What you have to do —
Beneath this instruction is a block of data; output from it exactly the lines that run from the one containing "(modFlt s f).kln = s.kln := rfl" through the one containing "(modFlt s f).boot = s.boot := rfl", inclusive.

*** Begin section ***

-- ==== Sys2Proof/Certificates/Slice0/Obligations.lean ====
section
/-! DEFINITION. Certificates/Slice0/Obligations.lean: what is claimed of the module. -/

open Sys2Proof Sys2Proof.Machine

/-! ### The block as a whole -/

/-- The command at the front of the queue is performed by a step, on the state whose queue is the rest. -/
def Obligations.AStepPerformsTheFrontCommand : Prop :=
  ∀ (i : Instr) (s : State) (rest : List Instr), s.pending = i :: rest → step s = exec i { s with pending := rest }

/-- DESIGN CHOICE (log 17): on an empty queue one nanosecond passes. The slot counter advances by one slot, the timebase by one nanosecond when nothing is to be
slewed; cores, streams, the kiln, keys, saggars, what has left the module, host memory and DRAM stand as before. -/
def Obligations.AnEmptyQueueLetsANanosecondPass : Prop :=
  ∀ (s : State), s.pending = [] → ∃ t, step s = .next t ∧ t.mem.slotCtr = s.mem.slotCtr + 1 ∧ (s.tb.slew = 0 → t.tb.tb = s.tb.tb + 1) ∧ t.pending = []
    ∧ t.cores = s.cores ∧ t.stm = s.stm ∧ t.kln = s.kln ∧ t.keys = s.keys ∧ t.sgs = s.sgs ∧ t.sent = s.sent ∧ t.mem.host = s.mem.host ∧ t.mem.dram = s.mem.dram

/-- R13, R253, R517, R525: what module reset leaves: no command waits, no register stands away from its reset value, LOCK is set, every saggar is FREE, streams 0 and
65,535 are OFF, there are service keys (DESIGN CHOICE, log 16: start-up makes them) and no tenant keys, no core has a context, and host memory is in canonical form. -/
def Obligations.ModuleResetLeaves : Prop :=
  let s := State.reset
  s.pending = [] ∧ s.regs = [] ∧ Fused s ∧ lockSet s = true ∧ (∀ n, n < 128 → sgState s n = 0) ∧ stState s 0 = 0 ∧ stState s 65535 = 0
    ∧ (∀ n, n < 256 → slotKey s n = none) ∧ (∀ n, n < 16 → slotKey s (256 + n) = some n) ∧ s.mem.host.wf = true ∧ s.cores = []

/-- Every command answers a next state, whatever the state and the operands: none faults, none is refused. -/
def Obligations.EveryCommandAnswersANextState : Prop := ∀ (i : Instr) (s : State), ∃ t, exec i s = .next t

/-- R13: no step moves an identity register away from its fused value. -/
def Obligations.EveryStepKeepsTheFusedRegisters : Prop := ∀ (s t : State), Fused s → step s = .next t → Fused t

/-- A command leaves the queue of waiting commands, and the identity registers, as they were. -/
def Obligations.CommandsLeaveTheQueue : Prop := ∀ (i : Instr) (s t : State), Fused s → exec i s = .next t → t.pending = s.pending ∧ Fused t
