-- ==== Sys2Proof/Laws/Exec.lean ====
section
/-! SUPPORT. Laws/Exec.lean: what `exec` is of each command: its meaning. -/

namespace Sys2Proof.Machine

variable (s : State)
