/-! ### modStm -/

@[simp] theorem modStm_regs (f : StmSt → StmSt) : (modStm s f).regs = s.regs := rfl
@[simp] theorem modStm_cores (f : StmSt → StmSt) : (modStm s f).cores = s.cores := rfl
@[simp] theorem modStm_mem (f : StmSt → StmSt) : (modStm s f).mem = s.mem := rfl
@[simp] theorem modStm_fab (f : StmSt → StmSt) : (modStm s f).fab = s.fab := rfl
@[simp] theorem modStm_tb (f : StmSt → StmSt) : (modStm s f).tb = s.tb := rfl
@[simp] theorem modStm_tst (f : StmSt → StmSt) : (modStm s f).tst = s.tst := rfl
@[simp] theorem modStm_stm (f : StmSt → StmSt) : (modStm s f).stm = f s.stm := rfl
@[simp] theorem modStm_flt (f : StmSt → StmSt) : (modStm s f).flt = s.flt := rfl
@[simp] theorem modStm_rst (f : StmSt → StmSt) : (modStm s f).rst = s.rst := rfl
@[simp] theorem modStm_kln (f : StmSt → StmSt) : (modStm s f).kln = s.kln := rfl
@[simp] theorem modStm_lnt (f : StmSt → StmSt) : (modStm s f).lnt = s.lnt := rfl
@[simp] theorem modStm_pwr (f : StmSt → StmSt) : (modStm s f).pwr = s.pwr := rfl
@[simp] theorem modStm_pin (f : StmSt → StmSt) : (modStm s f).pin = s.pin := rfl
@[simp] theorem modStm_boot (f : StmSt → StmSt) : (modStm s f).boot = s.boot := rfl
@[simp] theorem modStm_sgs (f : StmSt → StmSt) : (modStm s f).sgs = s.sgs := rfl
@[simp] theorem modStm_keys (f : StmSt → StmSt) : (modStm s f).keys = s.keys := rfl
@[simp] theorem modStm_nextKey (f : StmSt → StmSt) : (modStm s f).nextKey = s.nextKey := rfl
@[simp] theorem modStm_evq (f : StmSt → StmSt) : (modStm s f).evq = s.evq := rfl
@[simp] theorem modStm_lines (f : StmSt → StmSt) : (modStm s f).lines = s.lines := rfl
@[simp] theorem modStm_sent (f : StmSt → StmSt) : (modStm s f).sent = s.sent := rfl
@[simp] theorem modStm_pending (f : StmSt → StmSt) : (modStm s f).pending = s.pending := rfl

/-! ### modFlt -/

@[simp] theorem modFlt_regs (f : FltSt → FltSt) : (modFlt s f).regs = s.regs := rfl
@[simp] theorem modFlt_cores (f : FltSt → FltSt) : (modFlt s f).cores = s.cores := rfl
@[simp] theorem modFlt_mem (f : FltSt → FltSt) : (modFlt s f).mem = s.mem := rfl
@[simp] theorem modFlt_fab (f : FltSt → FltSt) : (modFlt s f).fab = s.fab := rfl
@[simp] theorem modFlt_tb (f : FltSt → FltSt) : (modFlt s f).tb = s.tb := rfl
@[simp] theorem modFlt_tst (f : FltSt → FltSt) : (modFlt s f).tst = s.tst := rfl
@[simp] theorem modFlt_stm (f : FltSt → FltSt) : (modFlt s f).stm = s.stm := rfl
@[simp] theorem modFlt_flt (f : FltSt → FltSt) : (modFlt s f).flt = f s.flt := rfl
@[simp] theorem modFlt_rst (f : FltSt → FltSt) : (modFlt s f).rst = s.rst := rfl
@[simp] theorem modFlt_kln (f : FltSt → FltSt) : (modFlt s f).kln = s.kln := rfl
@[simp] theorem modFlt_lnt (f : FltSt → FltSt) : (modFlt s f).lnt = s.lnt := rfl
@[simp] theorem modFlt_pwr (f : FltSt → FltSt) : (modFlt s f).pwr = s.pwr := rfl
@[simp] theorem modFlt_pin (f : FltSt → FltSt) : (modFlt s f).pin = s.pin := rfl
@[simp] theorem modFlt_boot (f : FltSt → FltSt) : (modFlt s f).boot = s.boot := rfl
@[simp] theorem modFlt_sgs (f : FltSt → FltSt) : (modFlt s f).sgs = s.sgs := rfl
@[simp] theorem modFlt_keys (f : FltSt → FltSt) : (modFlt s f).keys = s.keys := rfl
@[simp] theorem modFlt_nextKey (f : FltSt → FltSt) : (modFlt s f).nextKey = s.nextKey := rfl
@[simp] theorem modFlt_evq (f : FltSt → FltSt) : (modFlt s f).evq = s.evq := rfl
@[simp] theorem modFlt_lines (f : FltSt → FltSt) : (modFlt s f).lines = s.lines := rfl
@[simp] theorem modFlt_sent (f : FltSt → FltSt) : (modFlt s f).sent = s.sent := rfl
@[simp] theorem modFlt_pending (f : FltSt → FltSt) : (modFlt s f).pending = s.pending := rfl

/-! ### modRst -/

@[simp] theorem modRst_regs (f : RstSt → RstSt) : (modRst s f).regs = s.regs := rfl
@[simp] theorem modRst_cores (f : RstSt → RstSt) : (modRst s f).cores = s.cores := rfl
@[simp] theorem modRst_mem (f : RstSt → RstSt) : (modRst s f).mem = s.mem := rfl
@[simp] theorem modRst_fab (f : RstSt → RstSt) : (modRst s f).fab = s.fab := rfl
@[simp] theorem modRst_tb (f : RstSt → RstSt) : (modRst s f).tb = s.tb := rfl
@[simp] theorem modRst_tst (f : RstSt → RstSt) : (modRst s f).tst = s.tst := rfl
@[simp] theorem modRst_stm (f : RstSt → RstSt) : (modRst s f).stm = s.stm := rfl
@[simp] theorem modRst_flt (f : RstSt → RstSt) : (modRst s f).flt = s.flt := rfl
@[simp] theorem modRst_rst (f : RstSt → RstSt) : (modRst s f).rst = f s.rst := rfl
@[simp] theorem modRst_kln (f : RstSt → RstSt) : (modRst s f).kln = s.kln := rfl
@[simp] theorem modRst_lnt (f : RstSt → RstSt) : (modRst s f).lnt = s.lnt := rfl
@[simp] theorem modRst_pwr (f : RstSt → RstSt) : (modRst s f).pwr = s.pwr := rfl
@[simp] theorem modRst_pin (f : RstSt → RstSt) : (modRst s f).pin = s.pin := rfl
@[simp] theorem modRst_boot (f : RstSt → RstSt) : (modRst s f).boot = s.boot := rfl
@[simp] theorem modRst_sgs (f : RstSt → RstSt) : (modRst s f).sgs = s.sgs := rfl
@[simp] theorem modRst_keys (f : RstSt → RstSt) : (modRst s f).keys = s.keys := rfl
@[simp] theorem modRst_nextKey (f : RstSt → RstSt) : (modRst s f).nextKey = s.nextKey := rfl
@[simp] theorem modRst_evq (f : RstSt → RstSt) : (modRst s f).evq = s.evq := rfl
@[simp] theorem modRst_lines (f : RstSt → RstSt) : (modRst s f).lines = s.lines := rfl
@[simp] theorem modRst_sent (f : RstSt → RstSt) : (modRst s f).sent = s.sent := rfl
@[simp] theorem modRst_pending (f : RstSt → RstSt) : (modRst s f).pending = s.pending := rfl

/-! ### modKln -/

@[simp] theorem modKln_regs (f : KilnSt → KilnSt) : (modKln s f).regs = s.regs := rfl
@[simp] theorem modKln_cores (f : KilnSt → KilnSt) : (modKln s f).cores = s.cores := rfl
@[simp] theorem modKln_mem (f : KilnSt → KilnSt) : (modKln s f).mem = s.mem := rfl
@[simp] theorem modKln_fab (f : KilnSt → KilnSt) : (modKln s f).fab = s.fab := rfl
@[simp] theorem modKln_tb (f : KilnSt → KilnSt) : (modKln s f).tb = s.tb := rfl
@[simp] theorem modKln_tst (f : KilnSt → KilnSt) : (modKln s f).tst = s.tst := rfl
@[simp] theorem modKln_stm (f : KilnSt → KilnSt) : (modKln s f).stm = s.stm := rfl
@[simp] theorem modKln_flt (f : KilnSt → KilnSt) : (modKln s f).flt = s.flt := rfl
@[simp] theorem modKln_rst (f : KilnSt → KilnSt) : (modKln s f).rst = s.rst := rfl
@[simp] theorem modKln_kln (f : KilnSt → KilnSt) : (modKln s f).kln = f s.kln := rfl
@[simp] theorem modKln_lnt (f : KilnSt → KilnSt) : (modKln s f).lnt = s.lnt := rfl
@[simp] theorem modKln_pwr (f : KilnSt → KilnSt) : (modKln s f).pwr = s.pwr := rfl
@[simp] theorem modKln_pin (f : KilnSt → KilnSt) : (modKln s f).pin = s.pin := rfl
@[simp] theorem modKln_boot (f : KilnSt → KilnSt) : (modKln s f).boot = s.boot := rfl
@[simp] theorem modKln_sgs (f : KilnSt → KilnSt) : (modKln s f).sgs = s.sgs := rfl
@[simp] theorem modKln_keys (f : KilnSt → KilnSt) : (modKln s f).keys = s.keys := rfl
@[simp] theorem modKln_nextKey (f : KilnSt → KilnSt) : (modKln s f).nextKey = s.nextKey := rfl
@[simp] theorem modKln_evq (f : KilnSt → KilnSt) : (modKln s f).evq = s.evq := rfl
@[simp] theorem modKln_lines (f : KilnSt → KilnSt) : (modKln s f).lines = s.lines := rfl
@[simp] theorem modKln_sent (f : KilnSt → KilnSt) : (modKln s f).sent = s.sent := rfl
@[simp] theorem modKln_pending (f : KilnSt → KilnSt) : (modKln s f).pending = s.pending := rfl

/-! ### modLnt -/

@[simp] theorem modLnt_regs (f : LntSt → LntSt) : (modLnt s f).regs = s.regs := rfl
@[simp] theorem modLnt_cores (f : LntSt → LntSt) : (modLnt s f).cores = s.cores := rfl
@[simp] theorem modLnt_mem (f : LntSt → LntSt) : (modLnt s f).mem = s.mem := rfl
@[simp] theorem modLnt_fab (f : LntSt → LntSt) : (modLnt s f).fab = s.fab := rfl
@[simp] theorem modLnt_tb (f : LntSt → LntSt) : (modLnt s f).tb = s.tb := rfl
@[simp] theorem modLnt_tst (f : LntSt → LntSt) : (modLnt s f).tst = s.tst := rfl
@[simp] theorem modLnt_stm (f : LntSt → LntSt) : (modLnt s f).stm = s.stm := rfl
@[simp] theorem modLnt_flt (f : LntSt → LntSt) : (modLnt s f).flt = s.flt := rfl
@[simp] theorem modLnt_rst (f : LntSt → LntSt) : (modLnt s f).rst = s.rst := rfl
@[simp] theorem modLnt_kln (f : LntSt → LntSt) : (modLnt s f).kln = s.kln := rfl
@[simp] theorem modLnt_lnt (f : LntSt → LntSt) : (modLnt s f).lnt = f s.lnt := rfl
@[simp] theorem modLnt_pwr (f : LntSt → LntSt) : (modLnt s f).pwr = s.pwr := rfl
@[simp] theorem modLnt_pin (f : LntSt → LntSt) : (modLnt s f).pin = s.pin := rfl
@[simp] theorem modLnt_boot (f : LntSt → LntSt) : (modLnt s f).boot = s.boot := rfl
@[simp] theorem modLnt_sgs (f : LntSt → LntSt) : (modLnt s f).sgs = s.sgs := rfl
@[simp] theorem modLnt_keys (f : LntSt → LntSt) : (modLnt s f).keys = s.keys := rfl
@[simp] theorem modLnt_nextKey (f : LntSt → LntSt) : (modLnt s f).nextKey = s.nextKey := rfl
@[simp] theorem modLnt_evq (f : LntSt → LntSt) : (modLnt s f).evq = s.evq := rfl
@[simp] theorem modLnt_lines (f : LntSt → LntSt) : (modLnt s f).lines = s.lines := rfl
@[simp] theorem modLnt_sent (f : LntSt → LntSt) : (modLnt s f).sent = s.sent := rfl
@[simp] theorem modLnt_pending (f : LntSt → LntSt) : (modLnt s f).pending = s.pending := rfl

*** End section ***

Written response —
@[simp] theorem modFlt_kln (f : FltSt → FltSt) : (modFlt s f).kln = s.kln := rfl
@[simp] theorem modFlt_lnt (f : FltSt → FltSt) : (modFlt s f).lnt = s.lnt := rfl
@[simp] theorem modFlt_pwr (f : FltSt → FltSt) : (modFlt s f).pwr = s.pwr := rfl
@[simp] theorem modFlt_pin (f : FltSt → FltSt) : (modFlt s f).pin = s.pin := rfl
@[simp] theorem modFlt_boot (f : FltSt → FltSt) : (modFlt s f).boot = s.boot := rfl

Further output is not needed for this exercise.